What is needed -> Restate word for word the lines of the entries below, starting with the line that holds "schedule only. -/" and ending with the line that holds "split <;> rfl]", and no others.

[Supplied records Boundary: Start]

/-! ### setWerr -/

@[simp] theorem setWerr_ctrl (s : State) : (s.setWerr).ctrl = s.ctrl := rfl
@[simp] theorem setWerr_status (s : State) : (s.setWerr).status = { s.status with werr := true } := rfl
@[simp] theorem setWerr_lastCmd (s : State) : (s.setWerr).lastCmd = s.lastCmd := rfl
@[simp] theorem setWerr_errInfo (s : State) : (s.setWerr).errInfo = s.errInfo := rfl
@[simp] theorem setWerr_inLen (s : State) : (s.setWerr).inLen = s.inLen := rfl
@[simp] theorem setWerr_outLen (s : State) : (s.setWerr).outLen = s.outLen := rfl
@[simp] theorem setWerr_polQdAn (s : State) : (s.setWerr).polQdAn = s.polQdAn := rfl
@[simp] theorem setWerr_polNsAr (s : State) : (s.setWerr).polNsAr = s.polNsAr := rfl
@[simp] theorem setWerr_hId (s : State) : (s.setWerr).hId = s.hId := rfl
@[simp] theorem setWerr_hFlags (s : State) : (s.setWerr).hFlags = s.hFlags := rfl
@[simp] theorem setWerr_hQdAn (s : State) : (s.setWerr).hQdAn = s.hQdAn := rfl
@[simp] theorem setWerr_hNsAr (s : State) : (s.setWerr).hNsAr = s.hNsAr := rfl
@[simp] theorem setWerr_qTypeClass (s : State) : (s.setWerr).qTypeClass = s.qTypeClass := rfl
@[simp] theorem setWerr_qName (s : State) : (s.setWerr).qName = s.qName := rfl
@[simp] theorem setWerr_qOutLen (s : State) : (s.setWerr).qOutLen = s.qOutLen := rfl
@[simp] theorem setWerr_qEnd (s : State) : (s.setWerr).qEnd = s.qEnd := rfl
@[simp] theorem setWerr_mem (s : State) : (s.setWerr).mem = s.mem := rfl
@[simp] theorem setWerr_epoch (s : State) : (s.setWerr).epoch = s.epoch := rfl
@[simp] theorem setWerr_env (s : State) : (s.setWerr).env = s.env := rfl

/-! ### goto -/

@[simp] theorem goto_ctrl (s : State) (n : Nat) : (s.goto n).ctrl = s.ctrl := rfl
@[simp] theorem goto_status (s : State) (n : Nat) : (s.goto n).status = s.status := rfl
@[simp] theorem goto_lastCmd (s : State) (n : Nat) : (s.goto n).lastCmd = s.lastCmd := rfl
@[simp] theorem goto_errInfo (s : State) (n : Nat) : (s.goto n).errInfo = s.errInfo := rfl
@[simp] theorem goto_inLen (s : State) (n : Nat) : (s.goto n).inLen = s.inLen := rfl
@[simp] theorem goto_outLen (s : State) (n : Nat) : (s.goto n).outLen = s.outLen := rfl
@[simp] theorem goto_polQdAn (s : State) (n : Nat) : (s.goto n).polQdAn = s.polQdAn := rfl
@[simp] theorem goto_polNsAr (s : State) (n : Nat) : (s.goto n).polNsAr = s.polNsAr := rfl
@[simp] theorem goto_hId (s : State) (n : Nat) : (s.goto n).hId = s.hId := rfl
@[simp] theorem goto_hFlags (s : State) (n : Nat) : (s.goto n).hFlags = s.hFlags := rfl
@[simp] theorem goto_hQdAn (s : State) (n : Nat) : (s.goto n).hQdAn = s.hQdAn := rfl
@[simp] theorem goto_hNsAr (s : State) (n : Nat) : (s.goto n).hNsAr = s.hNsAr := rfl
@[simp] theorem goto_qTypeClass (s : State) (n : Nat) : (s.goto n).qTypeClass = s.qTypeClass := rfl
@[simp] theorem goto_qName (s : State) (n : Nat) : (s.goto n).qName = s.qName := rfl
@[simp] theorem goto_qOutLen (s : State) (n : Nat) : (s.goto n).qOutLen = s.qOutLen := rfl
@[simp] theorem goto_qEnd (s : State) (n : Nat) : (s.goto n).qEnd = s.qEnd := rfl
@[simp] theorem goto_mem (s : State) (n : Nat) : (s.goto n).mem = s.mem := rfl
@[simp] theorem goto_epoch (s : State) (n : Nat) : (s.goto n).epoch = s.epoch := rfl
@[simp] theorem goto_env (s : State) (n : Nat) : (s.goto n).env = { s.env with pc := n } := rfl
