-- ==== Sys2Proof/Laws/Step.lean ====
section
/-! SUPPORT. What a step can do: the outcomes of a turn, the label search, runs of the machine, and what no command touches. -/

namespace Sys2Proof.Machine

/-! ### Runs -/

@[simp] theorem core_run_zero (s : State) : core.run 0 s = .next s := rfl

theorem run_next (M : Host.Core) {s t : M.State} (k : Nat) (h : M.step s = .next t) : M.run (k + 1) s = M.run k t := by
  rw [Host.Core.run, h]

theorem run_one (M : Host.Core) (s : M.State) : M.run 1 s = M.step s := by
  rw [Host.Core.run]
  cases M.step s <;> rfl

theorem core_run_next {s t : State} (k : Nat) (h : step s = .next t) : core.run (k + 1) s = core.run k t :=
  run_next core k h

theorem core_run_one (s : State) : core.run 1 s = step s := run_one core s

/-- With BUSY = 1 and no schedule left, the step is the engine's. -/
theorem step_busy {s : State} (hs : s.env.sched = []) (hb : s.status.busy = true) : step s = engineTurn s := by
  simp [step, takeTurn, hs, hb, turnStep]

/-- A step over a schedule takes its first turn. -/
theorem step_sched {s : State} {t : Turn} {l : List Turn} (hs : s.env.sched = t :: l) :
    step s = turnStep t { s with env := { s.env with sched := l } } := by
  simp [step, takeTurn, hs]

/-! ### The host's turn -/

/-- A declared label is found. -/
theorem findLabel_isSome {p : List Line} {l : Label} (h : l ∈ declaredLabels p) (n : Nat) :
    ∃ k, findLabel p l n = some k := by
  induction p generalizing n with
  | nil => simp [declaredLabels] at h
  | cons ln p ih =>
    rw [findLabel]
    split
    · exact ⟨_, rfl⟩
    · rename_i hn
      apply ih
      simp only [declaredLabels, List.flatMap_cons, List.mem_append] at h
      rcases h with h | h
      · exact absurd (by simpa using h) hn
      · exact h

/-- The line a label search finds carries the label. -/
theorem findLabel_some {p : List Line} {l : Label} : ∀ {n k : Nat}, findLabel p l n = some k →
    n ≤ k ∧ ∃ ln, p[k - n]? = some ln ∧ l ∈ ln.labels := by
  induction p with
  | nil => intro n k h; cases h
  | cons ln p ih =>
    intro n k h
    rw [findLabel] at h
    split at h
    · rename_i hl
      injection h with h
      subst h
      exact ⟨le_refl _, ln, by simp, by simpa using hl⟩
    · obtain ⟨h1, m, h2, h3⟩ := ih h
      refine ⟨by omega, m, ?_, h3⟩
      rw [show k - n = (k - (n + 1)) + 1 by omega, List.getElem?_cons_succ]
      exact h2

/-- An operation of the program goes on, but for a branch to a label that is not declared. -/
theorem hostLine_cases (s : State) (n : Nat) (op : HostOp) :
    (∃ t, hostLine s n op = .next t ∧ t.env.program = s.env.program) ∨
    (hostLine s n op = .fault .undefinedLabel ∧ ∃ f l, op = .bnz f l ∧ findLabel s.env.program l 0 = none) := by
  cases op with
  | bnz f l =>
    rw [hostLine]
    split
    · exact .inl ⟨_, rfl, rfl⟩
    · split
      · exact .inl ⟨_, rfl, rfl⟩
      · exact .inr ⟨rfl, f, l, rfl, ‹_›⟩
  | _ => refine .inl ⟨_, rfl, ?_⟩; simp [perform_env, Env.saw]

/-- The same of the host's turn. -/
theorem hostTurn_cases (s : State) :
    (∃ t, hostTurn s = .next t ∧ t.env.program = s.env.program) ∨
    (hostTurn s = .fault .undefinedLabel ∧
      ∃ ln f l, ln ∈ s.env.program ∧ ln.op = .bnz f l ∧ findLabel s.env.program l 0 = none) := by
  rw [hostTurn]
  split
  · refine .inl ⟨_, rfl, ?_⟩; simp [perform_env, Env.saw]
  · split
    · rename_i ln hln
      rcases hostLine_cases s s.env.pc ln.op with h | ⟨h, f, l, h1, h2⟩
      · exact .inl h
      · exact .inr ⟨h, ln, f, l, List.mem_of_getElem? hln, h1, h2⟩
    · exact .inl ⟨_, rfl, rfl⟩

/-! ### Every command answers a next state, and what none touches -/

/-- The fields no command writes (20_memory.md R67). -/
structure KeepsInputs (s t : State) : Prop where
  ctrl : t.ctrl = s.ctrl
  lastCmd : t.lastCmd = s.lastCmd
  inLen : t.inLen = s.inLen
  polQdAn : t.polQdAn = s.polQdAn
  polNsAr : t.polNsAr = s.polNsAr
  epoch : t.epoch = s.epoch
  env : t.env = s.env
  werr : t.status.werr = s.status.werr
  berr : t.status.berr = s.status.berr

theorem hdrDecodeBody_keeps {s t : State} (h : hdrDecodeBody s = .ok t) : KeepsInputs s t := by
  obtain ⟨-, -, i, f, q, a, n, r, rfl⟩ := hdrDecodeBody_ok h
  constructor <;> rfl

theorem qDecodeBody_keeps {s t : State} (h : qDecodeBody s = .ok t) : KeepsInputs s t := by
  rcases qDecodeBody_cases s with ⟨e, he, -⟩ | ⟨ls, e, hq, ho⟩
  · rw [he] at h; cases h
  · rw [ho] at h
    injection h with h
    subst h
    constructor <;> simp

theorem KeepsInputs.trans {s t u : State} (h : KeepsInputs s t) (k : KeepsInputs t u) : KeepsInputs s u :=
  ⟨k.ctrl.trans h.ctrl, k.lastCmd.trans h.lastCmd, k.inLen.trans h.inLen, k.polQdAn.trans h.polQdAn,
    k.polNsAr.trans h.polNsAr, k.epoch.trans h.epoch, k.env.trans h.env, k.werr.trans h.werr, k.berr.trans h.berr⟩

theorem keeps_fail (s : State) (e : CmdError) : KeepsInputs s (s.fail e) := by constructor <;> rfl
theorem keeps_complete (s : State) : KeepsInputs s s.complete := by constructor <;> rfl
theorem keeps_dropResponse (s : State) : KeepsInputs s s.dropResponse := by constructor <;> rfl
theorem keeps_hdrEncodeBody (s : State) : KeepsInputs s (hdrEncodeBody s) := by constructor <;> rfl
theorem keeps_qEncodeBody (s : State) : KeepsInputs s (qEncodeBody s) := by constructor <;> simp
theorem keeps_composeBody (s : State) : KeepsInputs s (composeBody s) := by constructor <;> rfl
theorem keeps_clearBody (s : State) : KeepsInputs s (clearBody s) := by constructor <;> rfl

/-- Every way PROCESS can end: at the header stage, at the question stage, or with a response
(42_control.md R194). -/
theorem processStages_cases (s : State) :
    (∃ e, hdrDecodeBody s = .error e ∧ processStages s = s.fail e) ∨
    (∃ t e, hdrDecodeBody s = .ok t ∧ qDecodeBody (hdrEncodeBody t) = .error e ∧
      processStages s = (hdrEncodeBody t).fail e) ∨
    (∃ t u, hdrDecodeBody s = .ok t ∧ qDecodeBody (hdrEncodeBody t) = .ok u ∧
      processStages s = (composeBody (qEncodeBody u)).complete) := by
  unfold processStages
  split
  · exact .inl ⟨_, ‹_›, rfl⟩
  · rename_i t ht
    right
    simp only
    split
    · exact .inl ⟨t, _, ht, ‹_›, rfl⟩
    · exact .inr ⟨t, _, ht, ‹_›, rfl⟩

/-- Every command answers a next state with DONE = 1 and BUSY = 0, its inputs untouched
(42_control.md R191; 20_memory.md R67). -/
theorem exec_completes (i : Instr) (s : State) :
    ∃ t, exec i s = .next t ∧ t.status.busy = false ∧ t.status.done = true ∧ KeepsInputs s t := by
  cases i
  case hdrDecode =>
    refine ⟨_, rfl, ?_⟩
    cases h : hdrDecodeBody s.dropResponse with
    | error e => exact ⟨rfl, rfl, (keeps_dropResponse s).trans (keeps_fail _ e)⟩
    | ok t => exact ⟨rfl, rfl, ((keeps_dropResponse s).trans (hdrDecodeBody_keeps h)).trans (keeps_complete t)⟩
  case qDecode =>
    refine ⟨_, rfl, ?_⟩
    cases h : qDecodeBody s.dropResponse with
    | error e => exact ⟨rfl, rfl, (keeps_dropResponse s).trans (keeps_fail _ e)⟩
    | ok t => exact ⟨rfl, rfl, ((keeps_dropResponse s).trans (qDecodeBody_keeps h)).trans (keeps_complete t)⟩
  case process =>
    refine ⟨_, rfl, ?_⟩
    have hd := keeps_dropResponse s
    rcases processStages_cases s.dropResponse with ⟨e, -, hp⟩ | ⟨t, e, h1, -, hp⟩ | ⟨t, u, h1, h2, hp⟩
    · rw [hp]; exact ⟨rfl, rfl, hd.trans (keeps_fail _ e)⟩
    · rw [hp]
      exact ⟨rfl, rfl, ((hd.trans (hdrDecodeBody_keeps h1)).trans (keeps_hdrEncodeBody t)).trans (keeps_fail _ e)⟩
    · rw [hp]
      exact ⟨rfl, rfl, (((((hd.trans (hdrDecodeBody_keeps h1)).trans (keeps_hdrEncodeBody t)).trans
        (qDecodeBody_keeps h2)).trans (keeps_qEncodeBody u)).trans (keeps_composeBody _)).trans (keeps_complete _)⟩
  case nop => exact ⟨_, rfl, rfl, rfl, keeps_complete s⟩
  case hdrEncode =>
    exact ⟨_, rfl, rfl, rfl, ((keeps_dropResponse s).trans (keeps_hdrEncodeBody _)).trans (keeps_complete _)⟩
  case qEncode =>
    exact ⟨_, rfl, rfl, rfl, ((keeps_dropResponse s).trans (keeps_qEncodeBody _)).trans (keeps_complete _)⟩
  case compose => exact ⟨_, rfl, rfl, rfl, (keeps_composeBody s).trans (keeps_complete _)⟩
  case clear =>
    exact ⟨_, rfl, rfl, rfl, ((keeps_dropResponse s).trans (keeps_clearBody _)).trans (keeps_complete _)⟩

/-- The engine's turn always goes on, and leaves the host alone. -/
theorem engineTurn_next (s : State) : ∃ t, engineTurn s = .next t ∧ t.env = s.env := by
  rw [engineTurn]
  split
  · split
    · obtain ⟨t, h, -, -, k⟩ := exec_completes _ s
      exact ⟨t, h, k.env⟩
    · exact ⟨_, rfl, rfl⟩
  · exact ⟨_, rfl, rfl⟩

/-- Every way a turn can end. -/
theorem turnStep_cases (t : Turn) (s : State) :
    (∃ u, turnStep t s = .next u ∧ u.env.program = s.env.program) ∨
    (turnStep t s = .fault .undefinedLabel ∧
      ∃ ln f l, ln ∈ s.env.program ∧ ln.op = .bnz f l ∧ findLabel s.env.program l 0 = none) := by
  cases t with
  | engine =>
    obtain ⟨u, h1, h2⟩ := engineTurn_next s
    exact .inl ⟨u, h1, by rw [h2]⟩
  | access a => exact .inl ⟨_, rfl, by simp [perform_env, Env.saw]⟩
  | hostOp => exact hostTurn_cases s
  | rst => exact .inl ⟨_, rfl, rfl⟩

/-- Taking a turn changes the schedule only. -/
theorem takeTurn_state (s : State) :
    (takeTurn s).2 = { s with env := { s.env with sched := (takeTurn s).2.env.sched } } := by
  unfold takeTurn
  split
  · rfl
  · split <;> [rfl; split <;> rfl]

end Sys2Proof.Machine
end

[Supplied records Boundary: End]

Your solution ->
/-- Taking a turn changes the schedule only. -/
theorem takeTurn_state (s : State) :
    (takeTurn s).2 = { s with env := { s.env with sched := (takeTurn s).2.env.sched } } := by
  unfold takeTurn
  split
  · rfl
  · split <;> [rfl; split <;> rfl]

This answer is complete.